Entries taken from a collection:
/-- A division into one register leaves the remainder there; OV says that the quotient is out of range, S and Z are open
(R529, U22). -/
def DividesIntoOne (i : Instr) (s : State) (signed : Bool) (n d : Int) (reg2 reg3 : Reg) : Prop :=
  d ≠ 0 → reg3 = reg2 → Gives i s fun t => ∃ q m : Int, n = q * d + m ∧ |m| < |d| ∧ (0 < m → 0 < n) ∧ (m < 0 → n < 0) ∧
    Holds t reg2 (BitVec.ofInt 32 m) ∧ t.fOV = (signed && decide ¬Fits q) ∧ Falls 4 s t ∧
    OnlyRegsFree [reg2] flagsOSZ s t

/-! ### Memory accesses -/

/-- A datum goes from memory to a register. -/
def Loads (i : Instr) (s : State) (a : Word) (n : Nat) (sp : Bool) (ext : Word → Word) (dst : Reg) (len : Nat) : Prop :=
  s.reaches a n false sp → Moves i s dst (ext (s.bytesAt a n)) len

/-- The low `n` bytes of a value go to memory, the least significant to the lowest address (R225). -/
def Stores (i : Instr) (s : State) (a : Word) (n : Nat) (sp : Bool) (v : Word) (len : Nat) : Prop :=
  s.reaches a n true sp → Gives i s fun t =>
    (∀ k < n, t.mem.read (a + BitVec.ofNat 32 k).toNat = byteOf v k) ∧ Falls len s t ∧ OnlyMem a n [] 0 s t

/-- Z becomes the negation of bit `n` of a byte, and `f` of the byte is written back (R558). -/
def ModifiesBit (i : Instr) (s : State) (a : Word) (sp : Bool) (n : Nat) (f : Byte → Byte) : Prop :=
  s.reaches a 1 false sp → s.reaches a 1 true sp → Gives i s fun t =>
    t.fZ = !(s.mem.read a.toNat).getLsbD n ∧ t.mem.read a.toNat = f (s.mem.read a.toNat) ∧ Falls 4 s t ∧
      OnlyMem a 1 [] 1 s t

/-- Z becomes the negation of bit `n` of a byte (R558). -/
def TestsBit (i : Instr) (s : State) (a : Word) (sp : Bool) (n : Nat) : Prop :=
  s.reaches a 1 false sp → Gives i s fun t =>
    t.fZ = !(s.mem.read a.toNat).getLsbD n ∧ Falls 4 s t ∧ OnlyRegs [] 1 s t

/-- An access that is not permitted takes the MDP exception from the state before the instruction; the cause tells of the
direction, the stack pointer and misalignment, as the table of R883 has it (R882). -/
def Traps (i : Instr) (s : State) (a : Word) (n : Nat) (write sp : Bool) : Prop :=
  s.permits a n write sp = false → exec i s = .next (s.raiseMdp a
    (if a.toNat % n = 0 then if write then if sp then 0x18 else 0x08 else if sp then 0x14 else 0x04
     else if write then if sp then 0x58 else 0x48 else if sp then 0x54 else 0x44))

/-- As `Traps`, for a read-modify-write, which needs both permissions (R878, R883). -/
def TrapsRmw (i : Instr) (s : State) (a : Word) (n : Nat) (sp : Bool) : Prop :=
  (s.permits a n false sp && s.permits a n true sp) = false →
    exec i s = .next (s.raiseMdp a (if sp then 0x34 else 0x24))

/-! ### Memory protection -/

/-- The area exists and the `n` bytes from `a` on lie in it: bit 0 of its lower register enables it, bit 2 makes the upper
one a mask; the low four bits of both are granted (R871, R875, R877). -/
def Area.Holds (p : Area) (a n : Nat) : Prop :=
  let low := p.lower &&& 0xFFFFFFF0#32
  let high := p.upper ||| 0xF#32
  p.lower.getLsbD 0 = true ∧
    (if p.lower.getLsbD 2 then (low &&& ~~~high).toNat ≤ a ∧ a + n ≤ (low ||| high).toNat + 1
     else low.toNat ≤ a ∧ a + n ≤ high.toNat + 1)

/-- Some instruction area holds the bytes and has `right` set in its upper register (R131, R874). -/
def State.InIpa (s : State) (a n : Nat) (right : Nat) : Prop :=
  ∃ k : Fin 5, (s.prot.ipa.get k).Holds a n ∧ (s.prot.ipa.get k).upper.getLsbD right = true

/-- Some data area holds the bytes and has `right` set in its upper register (R133, R874). -/
def State.InDpa (s : State) (a n : Nat) (right : Nat) : Prop :=
  ∃ k : Fin 6, (s.prot.dpa.get k).Holds a n ∧ (s.prot.dpa.get k).upper.getLsbD right = true

/-- The bytes can be read: bit 1 of either kind of area (R873). -/
def State.CanRead (s : State) (a n : Nat) : Prop := s.InIpa a n 1 ∨ s.InDpa a n 1

/-- The bytes can be reached through sp: DPA0, or any other area while MPM.SPS = 0 (R134, R873, R876). -/
def State.CanStack (s : State) (a n : Nat) : Prop :=
  (s.prot.dpa.get 0).Holds a n ∨
    (s.prot.mpm.getLsbD s.cfg.spsBit = false ∧
      ((∃ k : Fin 5, (s.prot.ipa.get k).Holds a n) ∨ ∃ k : Fin 6, (s.prot.dpa.get k).Holds a n))

/-! ### Accesses that are not performed (R892 to R895) -/

/-- Bit `k` of the registers of set `n` forbids the access: a special device always, an OS device in the NT state, a general
device in the NT state if PPV is set, and for a read only if PPT is too (R891, R892). -/
def State.Forbids (s : State) (n : Fin 9) (k : Nat) (write : Bool) : Prop :=
  (s.ppu.pps.get n).getLsbD k = true ∨
    (s.fPP = true ∧ ((s.ppu.ppp.get n).getLsbD k = true ∨
      ((s.ppu.ppv.get n).getLsbD k = true ∧ ((s.ppu.ppt.get n).getLsbD k = true ∨ write = true))))

/-- A PPI exception is reported in the NT state: no access is performed (R895). -/
def State.Invalidates (s : State) : Prop := s.fPP = true ∧ s.ppu.ppec.getLsbD 0 = true

/-- Memory protection lets the access through, and it is not performed (R890, R892, R895). -/
def State.Stopped (s : State) (a : Word) (n : Nat) (write sp : Bool) : Prop :=
  s.permits a n write sp = true ∧
    (s.Invalidates ∨ match ppcArea a with | none => False | some (m, k) => s.Forbids m k write)

/-- The cause that a violation records: the type of the device in the NT state, SP in the T state, with the size, the
direction and the valid bit (R142, R145, R893, R894). -/
def State.violationCause (s : State) (m : Fin 9) (k n : Nat) (write : Bool) : Word :=
  (if (s.ppu.pps.get m).getLsbD k then 0x8000#32 else if (s.ppu.ppp.get m).getLsbD k then 0x4000
    else if (s.ppu.ppt.get m).getLsbD k then 0x2000 else 0x1000) |||
    (if n = 4 then 0x400#32 else if n = 2 then 0x200 else 0x100) ||| (if write then 0x10#32 else 0x20) ||| 1

/-- The peripheral protection unit after an access of `n` bytes at `a` was not performed: as it was where it is
invalidated, else with the first violation of its state recorded, and in the NT state PPI reported unless it is masked
(R893 to R895). -/
def State.unitAfter (s : State) (a : Word) (n : Nat) (write : Bool) : PpuRegs :=
  match s.fPP && s.ppu.ppec.getLsbD 0, ppcArea a with
  | false, some (m, k) =>
    let c := s.violationCause m k n write
    if s.fPP then
      { s.ppu with
        vpnecr := if s.ppu.vpnecr.getLsbD 0 then s.ppu.vpnecr else c
        vpnadr := if s.ppu.vpnecr.getLsbD 0 then s.ppu.vpnadr else a
        vpntid := if s.ppu.vpnecr.getLsbD 0 then s.ppu.vpntid else s.prot.tid
        ppec := if s.ppu.ppm.getLsbD 0 then s.ppu.ppec else 1 }
    else
      { s.ppu with
        vptecr := if s.ppu.vptecr.getLsbD 0 then s.ppu.vptecr else c
        vptadr := if s.ppu.vptecr.getLsbD 0 then s.ppu.vptadr else a
        vpttid := if s.ppu.vptecr.getLsbD 0 then s.ppu.vpttid else s.prot.tid }
  | _, _ => s.ppu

Problem to solve: Proceeding from the line containing "def DividesIntoOne (i" through the line containing "def Loads (i", transcribe the lines above exactly, both end lines included.

Output for this exercise:
def DividesIntoOne (i : Instr) (s : State) (signed : Bool) (n d : Int) (reg2 reg3 : Reg) : Prop :=
  d ≠ 0 → reg3 = reg2 → Gives i s fun t => ∃ q m : Int, n = q * d + m ∧ |m| < |d| ∧ (0 < m → 0 < n) ∧ (m < 0 → n < 0) ∧
    Holds t reg2 (BitVec.ofInt 32 m) ∧ t.fOV = (signed && decide ¬Fits q) ∧ Falls 4 s t ∧
    OnlyRegsFree [reg2] flagsOSZ s t

/-! ### Memory accesses -/

/-- A datum goes from memory to a register. -/
def Loads (i : Instr) (s : State) (a : Word) (n : Nat) (sp : Bool) (ext : Word → Word) (dst : Reg) (len : Nat) : Prop :=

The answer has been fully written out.